Why do shell script comparisons often use x$VAR = xyes?

I see this often in the build scripts of projects that use autotools (autoconf, automake). When somebody wants to check the value of a shell variable, they frequently use this idiom:

if test "x$SHELL_VAR" = "xyes"; then
...

What is the advantage to this over simply checking the value like this:

if test $SHELL_VAR = "yes"; then
...

I figure there must be some reason that I see this so often, but I can't figure out what it is.

27190 次浏览

I used to do that in DOS when the SHELL_VAR might be undefined.

I believe its due to

SHELLVAR=$(true)
if test $SHELLVAR  = "yes" ; then echo "yep" ; fi


# bash: test: =: unary operator expected

as well as

if test $UNDEFINEDED = "yes" ; then echo "yep" ; fi
# bash: test: =: unary operator expected

and

SHELLVAR=" hello"
if test $SHELLVAR = "hello" ; then echo "yep" ; fi
# yep

however, this should usually work

SHELLVAR=" hello"
if test "$SHELLVAR" = "hello" ; then echo "yep" ; fi
#<no output>

but when it complains in output somewhere else, its hard to tell what its complaining about I guess, so

SHELLVAR=" hello"
if test "x$SHELLVAR" = "xhello" ; then echo "yep" ; fi

works just as well, but would be easier to debug.

If you don't do the "x$SHELL_VAR" thing, then if $SHELL_VAR is undefined, you get an error about "=" not being a monadic operator or something like that.

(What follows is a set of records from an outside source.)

/-- XOR, OR and AND complete with the bitwise result (41_alu_register.md section 2); nothing but `x[rd]` and pc
changes. -/
def Obligations.XorOrAndWriteTheBitwiseResult : Prop :=
  ∀ (s : State) (rd rs1 rs2 : RegIdx),
    (∃ t v, exec (.xor rd rs1 rs2) s = .next t ∧ OnlyRegAndPc s t rd v (Spec.add32 s.pc 4#32) ∧
      ∀ k, v.getLsbD k = ((s.getReg rs1).getLsbD k ^^ (s.getReg rs2).getLsbD k)) ∧
    (∃ t v, exec (.or rd rs1 rs2) s = .next t ∧ OnlyRegAndPc s t rd v (Spec.add32 s.pc 4#32) ∧
      ∀ k, v.getLsbD k = ((s.getReg rs1).getLsbD k || (s.getReg rs2).getLsbD k)) ∧
    (∃ t v, exec (.and rd rs1 rs2) s = .next t ∧ OnlyRegAndPc s t rd v (Spec.add32 s.pc 4#32) ∧
      ∀ k, v.getLsbD k = ((s.getReg rs1).getLsbD k && (s.getReg rs2).getLsbD k))

/-- SLL, SRL and SRA complete with `x[rs1]` shifted by the low 5 bits of `x[rs2]`: the product modulo 2^32, the unsigned
quotient, the signed quotient rounded down (41_alu_register.md section 2; for SRL and SRA the count is the spec's
decision D19, log 12). -/
def Obligations.RegisterShiftsUseTheLowFiveBitsOfTheCount : Prop :=
  ∀ (s : State) (rd rs1 rs2 : RegIdx),
    (∃ t, exec (.sll rd rs1 rs2) s = .next t ∧
      OnlyRegAndPc s t rd (Spec.shl32 (s.getReg rs1) ((s.getReg rs2).toNat % 32)) (Spec.add32 s.pc 4#32)) ∧
    (∃ t, exec (.srl rd rs1 rs2) s = .next t ∧
      OnlyRegAndPc s t rd (Spec.lsr32 (s.getReg rs1) ((s.getReg rs2).toNat % 32)) (Spec.add32 s.pc 4#32)) ∧
    (∃ t, exec (.sra rd rs1 rs2) s = .next t ∧
      OnlyRegAndPc s t rd (Spec.asr32 (s.getReg rs1) ((s.getReg rs2).toNat % 32)) (Spec.add32 s.pc 4#32))

/-- SLT and SLTU complete with the word 1 when the signed, respectively unsigned, readings compare less, else the word 0
(41_alu_register.md section 2; the written value is the spec's decision D20, log 12). -/
def Obligations.SetLessThanWritesOneOrZero : Prop :=
  ∀ (s : State) (rd rs1 rs2 : RegIdx),
    (∃ t, exec (.slt rd rs1 rs2) s = .next t ∧
      OnlyRegAndPc s t rd (Spec.oneIf (Spec.lts (s.getReg rs1) (s.getReg rs2))) (Spec.add32 s.pc 4#32)) ∧
    (∃ t, exec (.sltu rd rs1 rs2) s = .next t ∧
      OnlyRegAndPc s t rd (Spec.oneIf (Spec.ltu (s.getReg rs1) (s.getReg rs2))) (Spec.add32 s.pc 4#32))

/-- ADDI completes with the sum modulo 2^32 (42_alu_immediate.md section 2; decision D10). In particular, from `x0` it
leaves the immediate itself in any register but `x0` (the document's property P5). -/
def Obligations.AddiWritesTheSumWithTheImmediate : Prop :=
  ∀ (s : State) (rd rs1 : RegIdx) (imm : Word),
    (∃ t, exec (.addi rd rs1 imm) s = .next t ∧
      OnlyRegAndPc s t rd (Spec.add32 (s.getReg rs1) imm) (Spec.add32 s.pc 4#32)) ∧
    (∃ t, exec (.addi rd 0#5 imm) s = .next t ∧ t.getReg rd = if rd = 0#5 then 0#32 else imm)

/-- XORI, ORI and ANDI complete with the bitwise result on the sign-extended immediate (42_alu_immediate.md
section 2). -/
def Obligations.XoriOriAndiWriteTheBitwiseResult : Prop :=
  ∀ (s : State) (rd rs1 : RegIdx) (imm : Word),
    (∃ t v, exec (.xori rd rs1 imm) s = .next t ∧ OnlyRegAndPc s t rd v (Spec.add32 s.pc 4#32) ∧
      ∀ k, v.getLsbD k = ((s.getReg rs1).getLsbD k ^^ imm.getLsbD k)) ∧
    (∃ t v, exec (.ori rd rs1 imm) s = .next t ∧ OnlyRegAndPc s t rd v (Spec.add32 s.pc 4#32) ∧
      ∀ k, v.getLsbD k = ((s.getReg rs1).getLsbD k || imm.getLsbD k)) ∧
    (∃ t v, exec (.andi rd rs1 imm) s = .next t ∧ OnlyRegAndPc s t rd v (Spec.add32 s.pc 4#32) ∧
      ∀ k, v.getLsbD k = ((s.getReg rs1).getLsbD k && imm.getLsbD k))

/-- SLTI and SLTIU complete with the word 1 or 0; SLTIU reads the sign-extended immediate as unsigned
(42_alu_immediate.md section 2; decision D20). -/
def Obligations.SetLessThanImmediateWritesOneOrZero : Prop :=
  ∀ (s : State) (rd rs1 : RegIdx) (imm : Word),
    (∃ t, exec (.slti rd rs1 imm) s = .next t ∧
      OnlyRegAndPc s t rd (Spec.oneIf (Spec.lts (s.getReg rs1) imm)) (Spec.add32 s.pc 4#32)) ∧
    (∃ t, exec (.sltiu rd rs1 imm) s = .next t ∧
      OnlyRegAndPc s t rd (Spec.oneIf (Spec.ltu (s.getReg rs1) imm)) (Spec.add32 s.pc 4#32))

/-- SLLI, SRLI and SRAI complete with `x[rs1]` shifted by the 5-bit count (42_alu_immediate.md section 2). -/
def Obligations.ImmediateShiftsShiftByTheirCount : Prop :=
  ∀ (s : State) (rd rs1 : RegIdx) (shamt : BitVec 5),
    (∃ t, exec (.slli rd rs1 shamt) s = .next t ∧
      OnlyRegAndPc s t rd (Spec.shl32 (s.getReg rs1) shamt.toNat) (Spec.add32 s.pc 4#32)) ∧
    (∃ t, exec (.srli rd rs1 shamt) s = .next t ∧
      OnlyRegAndPc s t rd (Spec.lsr32 (s.getReg rs1) shamt.toNat) (Spec.add32 s.pc 4#32)) ∧
    (∃ t, exec (.srai rd rs1 shamt) s = .next t ∧
      OnlyRegAndPc s t rd (Spec.asr32 (s.getReg rs1) shamt.toNat) (Spec.add32 s.pc 4#32))

/-! ### Memory -/

/-- R42: `MemRead` gives the little-endian sum of its bytes, or nothing when a byte of it lies beyond the memory. -/
def Obligations.MemReadIsTheLittleEndianSum : Prop :=
  ∀ (s : State) (addr : Word) (n : Nat), n = 1 ∨ n = 2 ∨ n = 4 →
    (s.cfg.memSize < addr.toNat + n → s.memRead addr n = none) ∧
    (addr.toNat + n ≤ s.cfg.memSize → ∃ v, s.memRead addr n = some v ∧
      v.toNat = ((List.range n).map (fun i => (s.mem.readByte (addr.toNat + i)).toNat * 2 ^ (8 * i))).sum)

/-- R43: `MemWrite` sets exactly its bytes, the byte `i` to bits `8i+7 .. 8i` of the word, or writes nothing when a byte
of it lies beyond the memory. The premise is the canonical form of the memory list, which the invariant keeps. -/
def Obligations.MemWriteSetsExactlyItsBytes : Prop :=
  ∀ (s : State) (addr v : Word) (n : Nat), s.mem.wf → n = 1 ∨ n = 2 ∨ n = 4 →
    (s.cfg.memSize < addr.toNat + n → s.memWrite addr n v = none) ∧
    (addr.toNat + n ≤ s.cfg.memSize → ∃ t, s.memWrite addr n v = some t ∧ t = { s with mem := t.mem } ∧
      (∀ i, i < n → t.mem.readByte (addr.toNat + i) = v.extractLsb' (8 * i) 8) ∧
      (∀ a, a < addr.toNat ∨ addr.toNat + n ≤ a → t.mem.readByte a = s.mem.readByte a))

/-- The mixed-width view of 20_memory.md section 2 (marked as derived there): after a four-byte write, a one-byte and a
two-byte read inside it give those bytes of the word. -/
def Obligations.NarrowReadsSeeTheBytesOfAWrittenWord : Prop :=
  ∀ (s t : State) (addr v : Word), s.mem.wf → s.cfg.wf → s.memWrite addr 4 v = some t →
    (∀ k : Nat, k ≤ 3 → t.memRead (addr + BitVec.ofNat 32 k) 1 = some (v.extractLsb' (8 * k) 8)) ∧
    (∀ k : Nat, k ≤ 2 → t.memRead (addr + BitVec.ofNat 32 k) 2 = some (v.extractLsb' (8 * k) 16))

If you're using a shell that does simple substitution and the SHELL_VAR variable does not exist (or is blank), then you need to watch out for the edge cases. The following translations will happen:

if test $SHELL_VAR = yes; then        -->  if test = yes; then
if test x$SHELL_VAR = xyes; then      -->  if test x = xyes; then

The first of these will generate an error since the fist argument to test has gone missing. The second does not have that problem.

Your case translates as follows:

if test "x$SHELL_VAR" = "xyes"; then  -->  if test "x" = "xyes"; then

The x, at least for POSIX-compliant shells, is actually redundant since the quotes ensue that both an empty argument and one containing spaces are interpreted as a single object.

There's two reasons that I know of for this convention:

http://tldp.org/LDP/abs/html/comparison-ops.html

In a compound test, even quoting the string variable might not suffice. [ -n "$string" -o "$a" = "$b" ] may cause an error with some versions of Bash if $string is empty. The safe way is to append an extra character to possibly empty variables, [ "x$string" != x -o "x$a" = "x$b" ] (the "x's" cancel out).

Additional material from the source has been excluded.